In a massive upset in the Conference USA tournament quarterfinals, ninth-seeded Southern Miss took down number-one Middle Tennessee in overtime. The Golden Eagles, who only went 14-17 in the regular season, played step for step with their conference’s regular season champ all night, eventually outlasting them 71-68, and dealing perhaps a critical blow to the Blue Raiders’ NCAA Tournament hopes. The legendary run of what we’ll call the Giddy Potts era at Middle Tennessee could now have a pretty awful, anticlimactic end.
The Blue Raiders, who gave the NCAA Tournament one of its biggest upsets in history when they beat Michigan State as a 15-seed in 2016, and also upset Minnesota last year as a 12-seed, won the regular season Conference USA title by going 16-2—with their only losses, strangely enough, both coming against fourth-place Marshall. In getting that record, they beat a very good Western Kentucky team twice, and a 24-6 Old Dominion group on the road. Non-conference play, however, lacks a signature win, as the team played Auburn, USC, and Miami (FL) in December but lost to all of them.
By most measurements, that resume puts Middle Tennessee right squarely on the bubble, with their fate in the hands of a committee that historically doesn’t—and has no real incentive to—favor smaller schools in its process. Illinois State went 17-1 in the Missouri Valley Conference in 2017, but couldn’t top Wichita State and ended up on the outside looking in come Tournament time. Monmouth, too, went 18-2 in the MAAC in 2017, winning that conference by four games but losing their bid when they got upset by Siena in the conference tournament. On the surface, Middle Tennessee looks no different from these teams.
However, there is some reason to hope. For one, Middle Tennessee’s a proven winner in the Big Dance already, with their 2-2 record in the past two years outpacing many more prominent schools. That shows that they’re no one-year fluke team, and it could give them an edge. The Blue Raiders’ RPI, a terrible stat that’s nevertheless taken seriously by the selection committee, is also currently a strong 28th in the country, which shouldn’t be why they get in, but also couldn’t hurt. And going by the elusive “eye test,” MTSU is a great defensive team with a strong core of upperclassmen who have yet to get blown out all year—all positives for a tournament group.
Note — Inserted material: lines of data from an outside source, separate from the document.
/-- Settles O57. -/
theorem watchdogOverflow : Obligations.WatchdogOverflow := by
  intro d limit
  have overflow (n : Nat) : (d.wdtCounted n).wdtOverflow = limit := rfl
  refine ⟨fun clocked free => ?count, fun on => ⟨fun opened => ?restart, fun closed runs => ?abnormal, fun closed stopped => ?waits,
    fun window share row here => ?share, ?read⟩⟩
  case count =>
    have rest := (d.wdtCounted (d.wdt.count + 1)).wdtOverflows_eq (d.wdt.count + 1)
    have early := Devices.wdtOverflows_early (d := d.wdtCounted (d.wdt.count + 1)) (n := d.wdt.count + 1)
    have late := Devices.wdtOverflows_late (d := d.wdtCounted (d.wdt.count + 1)) (n := d.wdt.count + 1)
    rw [overflow] at early late
    rw [Devices.wdtClock_of_counting clocked free]
    dsimp only
    cases due : ((d.wdtCounted (d.wdt.count + 1)).wdtOverflows (d.wdt.count + 1)).1
    · rw [if_neg Bool.false_ne_true, rest]
      exact ⟨rfl, .inl rfl, fun _ => rfl, fun h => absurd ((late h).symm.trans due) (by decide)⟩
    · rw [if_pos rfl, rest]
      exact ⟨rfl, .inr rfl, fun h => absurd ((early h).symm.trans due) (by decide), fun _ => rfl⟩
  case restart =>
    have notClosed : ¬(d.wdt.written = true ∧ d.wdt.count < d.wdtClosed) := by
      rintro ⟨written, before⟩
      obtain unwritten | after := opened
      · exact absurd (written.symm.trans unwritten) (by decide)
      · omega
    rw [d.sfrWrite_byte_wdte, Devices.writeWdte_ach on, if_neg notClosed]
  case abnormal => rw [d.sfrWrite_byte_wdte, Devices.writeWdte_ach on, if_pos closed, Devices.wdtViolation_of_wdton on, if_pos runs]
  case waits =>
    rw [d.sfrWrite_byte_wdte, Devices.writeWdte_ach on, if_pos closed, Devices.wdtViolation_of_wdton on,
      if_neg (stopped ▸ Bool.false_ne_true)]
  case share =>
    rw [d.wdtClosed_share, here]
    simp only [List.mem_cons, Prod.mk.injEq, List.not_mem_nil, or_false] at row
    obtain ⟨rfl, rfl⟩ | ⟨rfl, rfl⟩ | ⟨rfl, rfl⟩ | ⟨rfl, rfl⟩ := row <;> rfl
  case read =>
    have allowed : Units.allow (Sfr.info .WDTE).units .byte = true := rfl
    have bits : Devices.bitOnWdte .byte .WDTE = false := rfl
    have value : d.readReg .WDTE = .next (d.readWdte, d) := rfl
    simp [Devices.sfrRead, Devices.regAt_wdte, bits, allowed, value, Devices.readWdte, on]

/-! ### A read-only register -/

/-- Settles O60: RESF is in every product, and the register list allows 8-bit accesses to it. -/
theorem readOnlyRegister : Obligations.ReadOnlyRegister := by
  intro d v
  have present : d.regAt 0xFFAC = some .RESF := Devices.regAt_addr (r := .RESF) rfl
  have allowed : Units.allow (Sfr.info .RESF).units .byte = true := rfl
  have bits : Devices.bitOnWdte .byte .RESF = false := rfl
  have write : d.writeByte .byte .RESF v = .next { d with noted := 0xFFAC :: d.noted } := rfl
  have read : d.readReg .RESF = .next (d.rd .RESF, d.wr .RESF 0) := rfl
  refine ⟨?_, d.wr .RESF 0, ?_, Devices.rd_wr_same _ _ _, fun r ne => Devices.rd_wr_other _ ne _⟩
  · simp only [Devices.sfrWrite, present, bits, allowed, write, if_true, Bool.false_eq_true, if_false]
  · simp only [Devices.sfrRead, present, bits, allowed, read, if_true, Bool.false_eq_true, if_false]

/-! ### Reads of the ports -/

/-- The bits of a byte made of its bits. -/
theorem getLsbD_ofBits (bs : List Bool) {n : Nat} (h : n < 8) : (ofBits bs).getLsbD n = bs.getD n false := by
  induction bs generalizing n with
  | nil => simp [ofBits]
  | cons b bs ih =>
    cases n with
    | zero => cases b <;> simp [ofBits]
    | succ n =>
      have := ih (n := n) (by omega)
      cases b <;> simp_all [ofBits]

/-- A bit of what a read of a port register gives. -/
theorem Devices.getLsbD_portRead (d : Devices) (m : Nat) {n : Nat} (h : n < 8) : (d.portRead m).getLsbD n = d.portBit m n := by
  rw [Devices.portRead, getLsbD_ofBits _ h]
  simp [List.getD_eq_getElem?_getD, List.getElem?_range h]

/-- Bits 7 to 4 are no bits of 0FH, and bits of FFH. -/
theorem getLsbD_high {n : Nat} (high : 4 ≤ n) (lt : n < 8) : (0x0F : Byte).getLsbD n = false ∧ (0xFF : Byte).getLsbD n = true := by
  obtain rfl | rfl | rfl | rfl : n = 4 ∨ n = 5 ∨ n = 6 ∨ n = 7 := by omega
  all_goals decide

/-- Ports 14 and 15 have no pins above bit 3, but latches (R776). -/
theorem keyScan_masks (s : Series) {m n : Nat} (row : m = 14 ∨ m = 15) (high : 4 ≤ n) (lt : n < 8) :
    (portMask s m).getLsbD n = false ∧ (latchMask s m).getLsbD n = true := by
  have pins : portMask s m = 0x0F := by obtain rfl | rfl := row <;> rfl
  rw [pins, latchMask, if_pos row]
  exact getLsbD_high high lt

/-- The bits of ports 14 and 15 above their pins read their latches (R776). -/
theorem Devices.portBit_keyScan {d : Devices} {m n : Nat} {r : Sfr} (port : portReg m = some r) (row : m = 14 ∨ m = 15)
    (high : 4 ≤ n) (lt : n < 8) : d.portBit m n = d.bit r n := by
  obtain ⟨noPin, latch⟩ := keyScan_masks d.series row high lt
  have not12 : (m == 12) = false := by obtain rfl | rfl := row <;> rfl
  simp only [Devices.portBit, Devices.outputMode, noPin, latch, not12, port, Devices.bitOf?, Bool.false_and, Bool.false_or,
    Bool.false_eq_true, if_false, if_true]

/-- A pin in input mode reads its level; P122 as the external clock input reads 0 (R452). -/
theorem Devices.portBit_input {d : Devices} {m n : Nat} (input : d.outputMode (m, n) = false)
    (pin : (portMask d.series m).getLsbD n = true ∨ (m = 12 ∧ 1 ≤ n ∧ n ≤ 4)) : d.portBit m n = d.pinRead (m, n) := by
  have read : ((portMask d.series m).getLsbD n || (m == 12 && 1 ≤ n && n ≤ 4)) = true := by
    obtain has | ⟨rfl, low, high⟩ := pin
    · rw [has, Bool.true_or]
    · simp [low, high]
  simp only [Devices.portBit, input, read, if_true, Bool.false_eq_true, if_false]

/-- A digital input that is not the external clock input reads what the outside world gives. -/
theorem Devices.pinRead_input {d : Devices} {p : Pin} (input : d.outputMode p = false) (lcd : d.lcdPin p = false)
    (opened : d.inputClosed p = false) (clock : ¬(p = (12, 2) ∧ d.fieldOf .OSCCTL 6 2 = 3)) : d.pinRead p = d.outsideLevel p := by
  simp only [Devices.pinRead, clock, Devices.pinLevel, lcd, input, opened, if_false, Bool.false_eq_true]

/-- A driven pin has the level that drives it. -/
theorem Devices.outsideLevel_driven {d : Devices} {m n : Nat} (driven : (Cells.read (fun _ => 0) d.env.driven m).getLsbD n = true) :
    d.outsideLevel (m, n) = (Cells.read (fun _ => 0) d.env.level m).getLsbD n := if_pos driven

/-- Bits 4 to 1 are no bits of 01H. -/
theorem getLsbD_one {n : Nat} (low : 1 ≤ n) (high : n ≤ 4) : (0x01 : Byte).getLsbD n = false := by
  obtain rfl | rfl | rfl | rfl : n = 1 ∨ n = 2 ∨ n = 3 ∨ n = 4 := by omega
  all_goals decide

/-- P121 to P124 are neither outputs nor LCD pins. -/
theorem Devices.port12_input (d : Devices) {n : Nat} (low : 1 ≤ n) (high : n ≤ 4) :
    d.outputMode (12, n) = false ∧ d.lcdPin (12, n) = false := by
  have noPin : (portMask d.series 12).getLsbD n = false := by
    rw [show portMask d.series 12 = 0x01 from rfl]
    exact getLsbD_one low high
  constructor
  · rw [Devices.outputMode, noPin, Bool.false_and]
  · have noSegment : pinSegment d.series (12, n) = none := by simp only [pinSegment, noPin, Bool.not_false, if_true]
    have not40 : ((12, n) == ((4, 0) : Pin)) = false := by simp
    rw [Devices.lcdPin, Devices.segmentAt, noSegment, not40]
    rfl

/-- Reading a port register changes nothing but that reading port 2 may disturb a conversion. -/
theorem Devices.readReg_port {d : Devices} {m : Nat} {r : Sfr} (port : portReg m = some r) :
    d.readReg r = .next (d.portRead m, if m = 2 then d.adcDisturb true else d) := by
  unfold portReg at port
  split at port <;> cases port <;> rfl

/-- Settles O58. -/
theorem portReads : Obligations.PortReads := by
  intro d m n r q port mode lt
  rw [d.getLsbD_portRead m lt]
  refine ⟨fun twelve low high => ?port12, fun row high => Devices.portBit_keyScan port row high lt, fun pin => ?pins⟩
  case port12 =>
    subst twelve
    obtain ⟨input, lcd⟩ := d.port12_input low high
    rw [Devices.portBit_input input (.inr ⟨rfl, low, high⟩)]
    refine ⟨fun external two => ?_, fun clock opened driven => ?_⟩
    · rw [two]
      exact if_pos ⟨rfl, external⟩
    · rw [Devices.pinRead_input input lcd opened fun ⟨e, external⟩ => clock ⟨external, congrArg Prod.snd e⟩,
        Devices.outsideLevel_driven driven]
  case pins =>
    have output : d.outputMode (m, n) = !d.bit q n := by
      simp only [Devices.outputMode, pin, mode, Devices.bitOf?, Bool.true_and]
    refine ⟨Devices.readReg_port port, fun out => ?latch, fun inp lcd opened => ?level⟩
    case latch => simp only [Devices.portBit, output, out, Bool.not_false, if_true, port, Devices.bitOf?]
    case level =>
      have input : d.outputMode (m, n) = false := by rw [output, inp]; rfl
      have clock : ¬((m, n) = (12, 2) ∧ d.fieldOf .OSCCTL 6 2 = 3) := by
        rintro ⟨e, -⟩
        cases e
        exact absurd (show (0x01 : Byte).getLsbD 2 = true from pin) (by decide)
      rw [Devices.portBit_input input (.inl pin), Devices.pinRead_input input lcd opened clock]
      refine ⟨Devices.outsideLevel_driven, fun p undriven pull on transmit => ?_⟩
      rw [Devices.outsideLevel, if_neg (undriven ▸ Bool.false_ne_true), transmit, pull]
      simp only [Devices.bitOf?, on, Bool.not_false, Bool.true_and, Bool.true_or]

/-! ### The interval timers -/

/-- The hidden state of a timer is no register. -/
@[simp] theorem Devices.rd_putTm5 (d : Devices) (i : Ch3) (t : Tm5) (r : Sfr) : (d.putTm5 i t).rd r = d.rd r := by
  cases i <;> rfl

/-- The counters are neither the request flags nor a control register of another timer. -/
theorem tm5Counter_ne (i : Ch3) : tm5Counter i ≠ flagReg ((tm5Source i).number / 8) ∧ Sfr.TMHMD1 ≠ tm5Counter i ∧
    Sfr.PRM00 ≠ tm5Counter i := by
  cases i <;> decide

/-- The mode of timer H1 is that of its registers. -/
theorem Devices.carrierMode_congr {d e : Devices} (h : e.rd .TMHMD1 = d.rd .TMHMD1) : e.carrierMode = d.carrierMode := by
  unfold Devices.carrierMode Devices.bit Devices.fieldOf
  rw [h]

/-- A match raises the interrupt of the timer, outside carrier generator mode for timer 51, and, where timer 52 does not clock
timer 00, does nothing else. -/
theorem Devices.tm5Hit_eq {d : Devices} {i : Ch3} (carrier : i = .n1 → d.carrierMode = false)
    (clocks : i = .n2 → d.fieldOf .PRM00 0 3 ≠ 7) : d.tm5Hit i = d.raise (tm5Source i) := by
  cases i with
  | n0 => rfl
  | n1 => simp [Devices.tm5Hit, Devices.tm5Match, Devices.tm51Match, carrier rfl, tm5Source]
  | n2 =>
    have same : (d.raise .tm52).fieldOf .PRM00 0 3 = d.fieldOf .PRM00 0 3 := by
      simp only [Devices.fieldOf, Devices.raise, Devices.putBit]
      rw [Devices.rd_wr_other _ (by decide)]
    simp [Devices.tm5Hit, Devices.tm5Match, tm5Source, same, clocks rfl]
If you’re picking the field, it all comes down to, what do you want in your NCAA Tournament? Do you prefer a team that went through a tough, grinding conference schedule with less-than-stellar results—like Alabama, Oklahoma State, or Syracuse? Or do you reward a small school for a low-key but impressive year, even if they didn’t earn an expected automatic bid? This is a weird, parity-heavy year in college basketball, so it’s hard to agitate that any team on the bubble deserves to get booted when it feels like any one of them can make a run. But even though a lesser team will take the allocated Conference USA slot, the Blue Raiders should still get a chance for another upset.